I had a conversation with a cat from Adbusters. Adbusters called Occupy burnt out, dead. But here’s the difference between what we’re trying to build:

An editor for Adbusters, who helped put out the call for September 17th in the first place, was coming to New York for the first time, around May 15th. He said he’d like to see a critical mass, people taking to the streets and shutting everything down.

What I told him is that we’re focusing on the ability of the community to care for themselves, in case everything really did shut down. Part of our strategy is to be able to reclaim public spaces – like through guerilla farming. If we could take over the city next year, and start bum rushing municipalities, we can use eminent domain laws currently on the books to pull those spaces back into the commons. It means that guerilla gardeners won’t be stomped by the police, and give the communities the ability to feed themselves, and replace the people who give them food. This will give them power.

The guy from Adbusters just diminished the value of what I’m saying. He said, ‘I want revolution, shut everything down!’ I said, ‘That’s reckless! People in my community are hungry today. You want to shut it down without giving people the capacity to care for themselves?’

I said straight up, ‘Fuck you. I’m not down with this in my city, saying we should burn our cities down, when we’re already hurting, and already burning.

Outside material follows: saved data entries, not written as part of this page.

/-- The words SCAN writes are clean: colour bits of the triplets and a control part (R95). -/
theorem cleanWord_of_outputForm {s : State} (hL : s.cfg.layout.wf = true) {w : Word} (h : OutputForm s w) :
    CleanWord s.cfg.layout w := by
  obtain ⟨cur, clk, stb, oe, rfl, hcur⟩ := h
  refine cleanWord_of_bits hL fun i hi => ?_
  have hout {f : WordField} (hf : f ∈ [.r1, .g1, .b1, .r2, .g2, .b2] ∨ f ∈ [.row, .clock, .strobe, .outputEnable]) :
      IsOutputField f := by
    cases f <;> simp_all [IsOutputField]
  rw [BitVec.getLsbD_or, Bool.or_eq_true] at hi
  rcases hi with hi | hi
  · obtain ⟨f, hf, hif⟩ := mem_bits_of_getLsbD_colour hcur hi
    exact ⟨f, hout (.inl hf), hif⟩
  · obtain ⟨f, hf, hif⟩ := mem_bits_of_getLsbD_ctl hi
    exact ⟨f, hout (.inr hf), hif⟩

/-- Settles O52: the one word a step of SCAN writes is colour bits and a control part; HOST writes none. -/
theorem outputWordsStayClean : Obligations.OutputWordsStayClean := by
  intro s t hinv hclean hstep
  rcases move_of_step hstep with hmove | hmove
  · obtain ⟨hcfg, -, -, -, -, htrace⟩ := hostFrame_of_hostMove hmove
    rw [CleanTrace, hcfg, htrace]
    exact hclean
  · cases hmove with
    | rest | confirm | start => exact hclean
    | dwell d => exact hclean
    | write w q _ _ hword =>
      have hw := cleanWord_of_outputForm (s := s.takeTurn) (Config.layout_wf hinv.params) (hword hinv.takeTurn.pos)
      intro v hv
      rcases List.mem_cons.1 (hv : v ∈ w :: writesOf s.trace) with rfl | hv
      · exact hw
      · exact hclean v hv

/-! ### The task register -/

/-- Settles O48: START, STOP and SCAN's confirmation are the only moves that write the task register. -/
theorem taskMovesOnlyAlongTheLifecycle : Obligations.TaskMovesOnlyAlongTheLifecycle := by
  refine ⟨fun s t hstep => ?_, fun s hport htask => ⟨exec_start_refused hport (by simp [htask]),
    exec_stop_refused hport (by simp [htask])⟩⟩
  rcases move_of_step hstep with hmove | hmove
  · cases hmove with
    | wait | waited | resize | illegal => exact .inl rfl
    | store a w _ _ _ _ hgo => rcases hgo with rfl | ⟨op, rfl, -⟩ <;> exact .inl rfl
    | command cw rest i _ _ _ _ _ hmove =>
      cases hmove with
      | complete | hold | resize | brighter | darker | readInput | request => exact .inl rfl
      | start htask => exact .inr (.inl ⟨htask, rfl⟩)
      | stop htask => exact .inr (.inr (.inl ⟨htask, rfl⟩))
  · cases hmove with
    | rest | start | write | dwell => exact .inl rfl
    | confirm _ _ htask => exact .inr (.inr (.inr ⟨htask, rfl⟩))

/-! ### A failed block -/

/-- Settles O13: without its binding a block admits no command and SCAN has no step; HOST writes no output. -/
theorem failedBlockStaysDark : Obligations.FailedBlockStaysDark := by
  refine ⟨fun s hio => ?_, fun c => ⟨rfl, rfl⟩⟩
  have hrest {s : State} (hio : s.io = .failed) : scanStep s = .next s := by simp [scanStep, State.scanReady, hio]
  refine ⟨exec_of_failed hio, hrest hio, fun t hstep => ?_⟩
  rcases step_cases s with hs | hs <;> rw [hs] at hstep
  · obtain ⟨-, hio', -, hout, -, htrace⟩ := hostFrame_of_hostMove (hostMove_of_hostStep hstep)
    exact ⟨hio'.trans hio, htrace, hout⟩
  · rw [hrest (s := s.takeTurn) hio] at hstep
    cases hstep
    exact ⟨hio, rfl, rfl⟩

/-! ### The framebuffer -/

/-- Taking a command changes no cell, but for a valid SETPWMBITS outside a frame, which clears them all (R211). -/
theorem fb_of_commandMove {i : Instr} {s t : State} (h : CommandMove s i t) :
    (t.fb = s.fb ∧ ∀ n, i = .setPwmBits n → 1 ≤ n → n ≤ 11 → s.pos.inFrame = true) ∨
      (t.fb = [] ∧ s.pos.inFrame = false ∧ ∃ n, i = .setPwmBits n ∧ 1 ≤ n ∧ n ≤ 11) := by
  cases h with
  | complete _ r hkeep => exact .inl ⟨rfl, hkeep⟩
  | hold _ op _ hkeep => exact .inl ⟨rfl, hkeep⟩
  | resize n p hn _ hout => exact .inr ⟨rfl, hout, n, rfl, hn⟩
  | brighter | darker | readInput | request | start | stop => exact .inl ⟨rfl, nofun⟩

/-- What a turn of HOST leaves in the framebuffer: all but the cell in hand, nothing, or all of it (R66, R182). -/
def FbChange (s t : State) : Prop :=
  (∀ a, cellInHand s = some a → ∀ b, b ≠ a → t.fb.read b = s.fb.read b) ∧
    (cellInHand s = none → ClearsAll s → ∀ b, t.fb.read b = 0#32) ∧
    (cellInHand s = none → ¬ ClearsAll s → t.fb = s.fb)

theorem FbChange.keep {s t : State} (hfb : t.fb = s.fb) (hkeep : ¬ ClearsAll s) : FbChange s t :=
  ⟨fun _ _ b _ => by rw [hfb], fun _ hclear => absurd hclear hkeep, fun _ _ => hfb⟩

But you’re not gonna be reckless when we’re thinking of feeding our kids, and you say that doesn’t matter.’

You could take these 300 [Occupy] people to the closest hood, where there are predominantly low -income Blacks and Latinos, and yell what you’re yelling right now, that you want to shut it all down, and that you have no plan, and no responsibility to them at all. See how they react.’

The strength of a movement is in its ability to represent the needs of real people. If we want more people to be involved, we need to give people the ability to express themselves, and give them capacity to survive.